Python Forum
get function returns None from Beautifulsoup object - Printable Version

+- Python Forum (https://python-forum.io)
+-- Forum: Python Coding (https://python-forum.io/forum-7.html)
+--- Forum: Web Scraping & Web Development (https://python-forum.io/forum-13.html)
+--- Thread: get function returns None from Beautifulsoup object (/thread-20266.html)

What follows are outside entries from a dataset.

-- ==== Sys2Proof/Machine/Advance.lean ====
section
/-!
DEFINITION. Time passes: the counters, the link's test hardware, and the instants from which the telemetry's histograms measure.
Readings and choices beyond the spec's plain words: log entries 3, 18, 46 and 60.
-/
namespace Sys2Proof.Machine

/-! ### Time passes -/

/-- Fifths of a core clock in 2 ns: the A cores by the operating point (R500), T 1.0 GHz, K 800 MHz (R51). -/
def State.coreFifths (s : State) (c : Nat) : Nat :=
  if c < 8 then
    if s.pwr.clkPoint ≤ 1 then 20 else if s.pwr.clkPoint == 2 then 12 else 8
  else if c < 12 then 10 else 8

/-- Degree and tap of a test pattern (R171). -/
def prbsTaps (pat : Nat) : Nat × Nat :=
  if pat = 0 then (7, 6) else if pat = 1 then (15, 14) else if pat = 2 then (23, 18) else (31, 28)
/-- `n` bits of the generator: a Fibonacci register whose newest bit is lowest. -/
def prbsRun (pat : Nat) : Nat → Nat → Nat
  | 0, g => g
  | n + 1, g =>
    let t := prbsTaps pat
    prbsRun pat n ((2 * g + (g / 2 ^ (t.1 - 1) + g / 2 ^ (t.2 - 1)) % 2) % 2 ^ t.1)

/-- The first `n` bits that a generator puts out: the oldest stage of its register leaves first. -/
def prbsBits (pat : Nat) : Nat → Nat → List Nat
  | 0, _ => []
  | n + 1, g => g / 2 ^ ((prbsTaps pat).1 - 1) % 2 :: prbsBits pat n (prbsRun pat 1 g)

/-- The lane rate setting; a value not used acts as the reset value (R5, R123). -/
def State.blRate (s : State) (q : Nat) : Nat := let k := s.fld (F.BL_CTRL_RATE q); if k ≤ 12 then k else 0
/-- Tenths of a bit that a lane carries in a clock of the time counter: 6.4 + 1.6 k bits. -/
def State.laneTenths (s : State) (q : Nat) : Nat := 64 + 16 * s.blRate q
/-- MODE; the values not used act as OFF (R5, R167). -/
def modeOf (v : Nat) : Nat := if v ≤ 4 then v else 0
def State.testMode (s : State) (q : Nat) : Nat := modeOf (s.fld (F.BL_TEST_CTL_MODE q))
def State.inTest (s : State) (q : Nat) : Bool := s.bit (F.BL_TEST_STAT_IN_TEST q)
def State.test (s : State) (q : Nat) : TestSt := Tbl.get (fun _ => {}) s.tests q
def State.setTest (s : State) (q : Nat) (t : TestSt) : State := { s with tests := Tbl.set (fun _ => {}) s.tests q t }

/-- Whether the generator of a quad sends: in every mode but LB_FAR, while the transmit direction is enabled (R167). -/
def State.generates (s : State) (q : Nat) : Bool :=
  s.inTest q && decide (1 ≤ s.testMode q ∧ s.testMode q ≤ 3) && s.bit (F.BL_CTRL_TX_EN q)
/-- A lane whose checker runs (R167, R171). -/
def State.checks (s : State) (q lane : Nat) : Bool :=
  s.inTest q && s.bit (F.BL_CTRL_RX_EN q) && s.bitAt (F.BL_TEST_CTL_LANE_EN q) lane
/-- Whether what the checkers receive is the device's own pattern, looped back within the device (R167). -/
def State.nearLoop (s : State) (q : Nat) : Bool := s.generates q && (s.testMode q = 2 || s.testMode q = 3)
/-- Whether a scan on the quad counts (R175). -/
def State.eyeCounts (s : State) (q : Nat) : Bool :=
  if s.inTest q then s.testMode q ≠ 2 && s.bit (F.BL_CTRL_RX_EN q) else s.fld (F.BL_STATUS_RX_STATE q) = 4

/-- The bits that lane `lane` puts on its pads over the next `n` bit times of a test mode (R167, R168, R171, R173): the pattern, inverted on
lanes 1 and 3 with INV_ODD and where an error is injected; the received bits in LB_FAR; nothing on a lane that is electrically idle. -/
def State.laneSends (s : State) (q lane n : Nat) : List Nat :=
  let t := s.test q
  if !s.inTest q || !s.bit (F.BL_CTRL_TX_EN q) || s.testMode q = 2 || !s.bitAt (F.BL_TEST_CTL_LANE_EN q) lane then []
  else if s.testMode q = 4 then
    if s.bit (F.BL_CTRL_RX_EN q) then (List.range n).map (fun k => Config.rxBit q lane (t.bits + k) % 2) else []
  else
    let inv := (s.bit (F.BL_TEST_CTL_INV_ODD q) && lane % 2 == 1).toNat
    ((prbsBits (s.fld (F.BL_TEST_CTL_PAT q)) n t.gen).zip (List.range n)).map (fun p =>
      (p.1 + inv + (t.inj.contains (lane, t.sent + p.2)).toNat) % 2)

/-- A checker that does not run has no lock; it loads afresh when it runs again (R172). -/
def State.testSync (s : State) (q : Nat) : State :=
  if !s.inTest q then s
  else
    let t := s.test q
    let s := (List.range 4).foldl (fun s i => if s.checks q i then s else s.putBitAt (F.BL_TEST_STAT_LOCK q) i false) s
    s.setTest q { t with load := (List.range 4).map (fun i => if s.checks q i then t.load.getD i 0 else t.bits) }

/-- The most mismatches among `k` bits no 1,024 of which in a row hold 256 (R172): a checker with more loses its lock. -/
def lockedErrs (k : Nat) : Nat := 255 * (k / 1024) + min 255 (k % 1024)

/-- A quad in a test mode sends and checks its pattern for `n` clocks (R168, R171 to R173). A checker without lock whose pattern is looped
back within the device loads afresh after an inversion, which it mispredicts (DESIGN CHOICE, log entry 46). -/
def State.patternPass (s : State) (q n : Nat) : State :=
  if !s.inTest q then s
  else
    let t := s.test q
    let x := t.tenths + n * s.laneTenths q
    let k := x / 10
    let sends := s.generates q
    let u : TestSt := { t with
      gen := if sends then prbsRun (s.fld (F.BL_TEST_CTL_PAT q)) k t.gen else t.gen, tenths := x % 10, bits := t.bits + k,
      sent := if sends then t.sent + k else t.sent,
      inj := if sends then t.inj.filter (fun e => decide (t.sent + k ≤ e.2)) else t.inj,
      load := if s.nearLoop q then (List.range 4).map (fun i => if s.bitAt (F.BL_TEST_STAT_LOCK q) i then t.load.getD i 0
        else (t.inj.filter (fun e => e.1 == i && decide (e.2 < t.sent + k))).foldl (fun b e => max b (t.bits + (e.2 - t.sent) + 1))
          (t.load.getD i 0)) else t.load }
    let made (i : Nat) : Nat := (t.inj.filter (fun e => e.1 == i && decide (e.2 < t.sent + k))).length
    let s' := (List.range 4).foldl (fun s i =>
      if s.checks q i && s.bitAt (F.BL_TEST_STAT_LOCK q) i then
        s.bump (F.BL_TEST_ERR_COUNT q i) (if s.nearLoop q then made i else min (lockedErrs k) (Config.lineErrs q i s.time.clk k))
      else s) s
    let s' := if s.fld (F.BL_TEST_STAT_LOCK q) = 0 then s'
      else s'.setReg64 (R.BL_TEST_BITS_LO q) (R.BL_TEST_BITS_HI q) (satAdd 64 (s'.reg64 (R.BL_TEST_BITS_LO q) (R.BL_TEST_BITS_HI q)) k)
    (s'.setTest q u).testSync q

/-- The compared bits a scan ends after (R174). -/
def State.eyeLength (s : State) (q : Nat) : Nat := 2 ^ (16 + s.fld (F.BL_EYE_CTL_DWELL q))
/-- An eye scan compares bits for `n` clocks, up to its length (R174, R175). -/
def State.eyePass (s : State) (q n : Nat) : State :=
  match (s.test q).eye with
  | none => s
  | some x0 =>
    if !s.eyeCounts q then s
    else
      let x := x0 + n * s.laneTenths q
      let k := min (x / 10) (s.eyeLength q - s.fld (F.BL_EYE_BITS_COUNT q))
      ((s.bump (F.BL_EYE_BITS_COUNT q) k).bump (F.BL_EYE_ERR_COUNT q) (min k (Config.eyeErrs q s.time.clk k))).setTest q
        { s.test q with eye := some (x % 10) }

/-- The test hardware of every quad works for `n` clocks. -/
def State.testPass (s : State) (n : Nat) : State :=
  s.tests.foldl (fun s e => if e.1 < 24 then (s.patternPass e.1 n).eyePass e.1 n else s) s

/-! ### What the histograms measure from (R432) -/

/-- The instants `old` brought up to the present: what is in `now` keeps its instant or has the present one, and nothing else is listed. -/
def sinceWhen {α : Type} [DecidableEq α] (now : List α) (old : List (α × Nat)) (clk : Nat) : List (α × Nat) :=
  now.eraseDups.map (fun x => ((old.find? (fun e => decide (e.1 = x))).getD (x, clk)))
/-- The lines that their target may claim. -/
def State.claimables (s : State) : List Nat := s.enabledLines.filter (fun n => s.claimable (s.lineTarget n) n)
/-- Whether a read of the fence word at `a` for sequencer `k` would now find it met. -/
def State.fenceMet (s : State) (k a v : Nat) : Bool :=
  let r := s.read (8 + k) a 8
  !r.bus && !r.poisoned && decide (v ≤ leNat r.data)
/-- The met fences of the armed chambers: sequencer, address and value. -/
def State.fencesMet (s : State) : List (Nat × Nat × Nat) :=
  (s.chambers.filter (·.2.armed)).flatMap (fun e => (e.2.members.filterMap (fun m =>
    m.fence.map (fun f => (e.1 / 64, f.1, f.2)))).filter (fun f => s.fenceMet f.1 f.2.1 f.2.2))
/-- Before time passes, what has just become claimable and which fences have just been met is noted. -/
def State.watch (s : State) : State :=
  { s with time := { s.time with
      claimAt := sinceWhen s.claimables s.time.claimAt s.time.clk, metAt := sinceWhen s.fencesMet s.time.metAt s.time.clk } }

/-- `n` clocks of the time counter pass; while the core domain does not run, only REFCLK time does. -/
def State.advance (s : State) (n : Nat) : State :=
  if s.pwr.phase ≠ .run then { s with time := { s.time with clk := s.time.clk + n } }
  else
  let us := (s.time.clk + n) / 500 - s.time.clk / 500
  let s := s.watch
  let s := { s with time := { s.time with now := s.time.now + n * s.timeInc, clk := s.time.clk + n } }
  let s := if us = 0 then s else s.tele 0x01 0 us
  let s := if s.tests.isEmpty then s else s.testPass n
  (List.range 13).foldl (fun s c =>
    let x := s.core c
    if x.run = .held && c < 8 then s else s.setCore c { x with cyc := x.cyc + n * s.coreFifths c }) s

/-- The clocks until the counter first equals or exceeds `t` ns. -/
def State.clocksTo (s : State) (t : Nat) : Nat :=
  if t * 2 ^ 40 ≤ s.time.now then 0 else ceilDiv (t * 2 ^ 40 - s.time.now) s.timeInc

/-- Time runs until the counter reaches `t` ns. -/
def State.advanceTo (s : State) (t : Nat) : State := s.advance (s.clocksTo t)

/-- What a step does with no command waiting: one clock passes. -/
def State.idle (s : State) : State := s.advance 1

end Sys2Proof.Machine
end

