-- ==== Sys2Proof/Machine/Operands.lean ====
section
/-!
DEFINITION. The operand forms of Norser: the instruction words of R58's formats, which EVAL holds after an ILLEGAL or PRIV
exception, and the immediates.
-/
namespace Sys2Proof.Machine

/-- Predicate field and major opcode (R56, R58). -/
def wordHead (pf : BitVec 4) (op : Nat) : Nat := pf.toNat * 2 ^ 28 + op * 2 ^ 22
def wordR (pf : BitVec 4) (op rd ra rb fn : Nat) : Nat := wordHead pf op + rd * 2 ^ 17 + ra * 2 ^ 12 + rb * 2 ^ 7 + fn
def wordI (pf : BitVec 4) (op rd ra : Nat) (imm : BitVec 12) : Nat := wordHead pf op + rd * 2 ^ 17 + ra * 2 ^ 12 + imm.toNat
def wordU (pf : BitVec 4) (op rd : Nat) (imm : BitVec 17) : Nat := wordHead pf op + rd * 2 ^ 17 + imm.toNat
def wordB (pf : BitVec 4) (op : Nat) (off : BitVec 22) : Nat := wordHead pf op + off.toNat
/-- Format C with a register second operand; bits [5:0] zero. -/
def wordC (pf : BitVec 4) (op pd cond ra rb : Nat) : Nat :=
  wordHead pf op + pd * 2 ^ 19 + cond * 2 ^ 16 + ra * 2 ^ 11 + rb * 2 ^ 6
def wordCi (pf : BitVec 4) (op pd cond ra : Nat) (imm : BitVec 11) : Nat :=
  wordHead pf op + pd * 2 ^ 19 + cond * 2 ^ 16 + ra * 2 ^ 11 + imm.toNat
def wordP (pf : BitVec 4) (op pd pa pb fn : Nat) : Nat :=
  wordHead pf op + pd * 2 ^ 19 + pa * 2 ^ 16 + pb * 2 ^ 13 + fn * 2 ^ 10
/-- SYS: the 10-bit code in [16:7], rd zero (R63). -/
def wordSys (pf : BitVec 4) (code : BitVec 10) (fn : Nat) : Nat := wordHead pf 0x24 + code.toNat * 2 ^ 7 + fn

/-- A sign-extended 12-bit immediate. -/
def imm64 (imm : BitVec 12) : DWord := imm.signExtend 64

/-- The address `ra + sext(imm12)` of a load, store or cache operation. -/
def effAddr (base : DWord) (imm : BitVec 12) : DWord := base + imm64 imm

end Sys2Proof.Machine
end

get function returns None from Beautifulsoup object - DeanAseraf1 - Aug-02-2019

I'm trying to list all titles from a specific Wikipedia page
for some reason when i apply the .get function on the Beautifulsoup object to get all the 'id's, it returns None.

this is my code:
import requests
from bs4 import BeautifulSoup


def spider(max_pages):
    page = 1
    while page <= max_pages:
        main_page = 'https://wikipedia.org/wiki/'
        search = input("Enter your search: ")
        page_to_search = main_page + str(search)
        source_code = requests.get(page_to_search)
        plain_text = source_code.text
        soup = BeautifulSoup(plain_text, features="html.parser")
        for title in soup.findAll('h2'):
            print(title)
            ids = link.get('id')
            print(ids)
        page += 1


spider(1)
this is the output:
Output:
Enter your search: >? train <h2>Contents</h2> None <h2><span class="mw-headline" id="Types">Types</span></h2> None <h2><span class="mw-headline" id="Bogies">Bogies</span></h2> None <h2><span class="mw-headline" id="Motive_power">Motive power</span></h2> None <h2><span class="mw-headline" id="Passenger_trains">Passenger trains</span></h2> None <h2><span class="mw-headline" id="Freight_trains">Freight trains</span></h2> None <h2><span class="mw-headline" id="See_also">See also</span></h2> None <h2><span class="mw-headline" id="References">References</span></h2> None <h2><span class="mw-headline" id="Further_reading">Further reading</span></h2> None <h2><span class="mw-headline" id="External_links">External links</span></h2> None <h2>Navigation menu</h2> None
I've tried to get the links instead and it works the same way,
i also searched online and tried to change the code a little and it doesn't seem to change anything.

Python 3.7
Windows 10
Pycharm community edition 2019.2
BeautifulSoup4
requests


RE: get function returns None from Beautifulsoup object - Larz60+ - Aug-03-2019

As shown, this code will not run.
link is not defined.
what id's are you looking for in what tags?
the only element that you are finding is the title


RE: get function returns None from Beautifulsoup object - DeanAseraf1 - Aug-03-2019

i'm trying to make a program that you can input what you want to search in Wikipedia and it prints out all of the titles in the page. the id's is the name of the titles in wikipedia source. the class called "mw-headline"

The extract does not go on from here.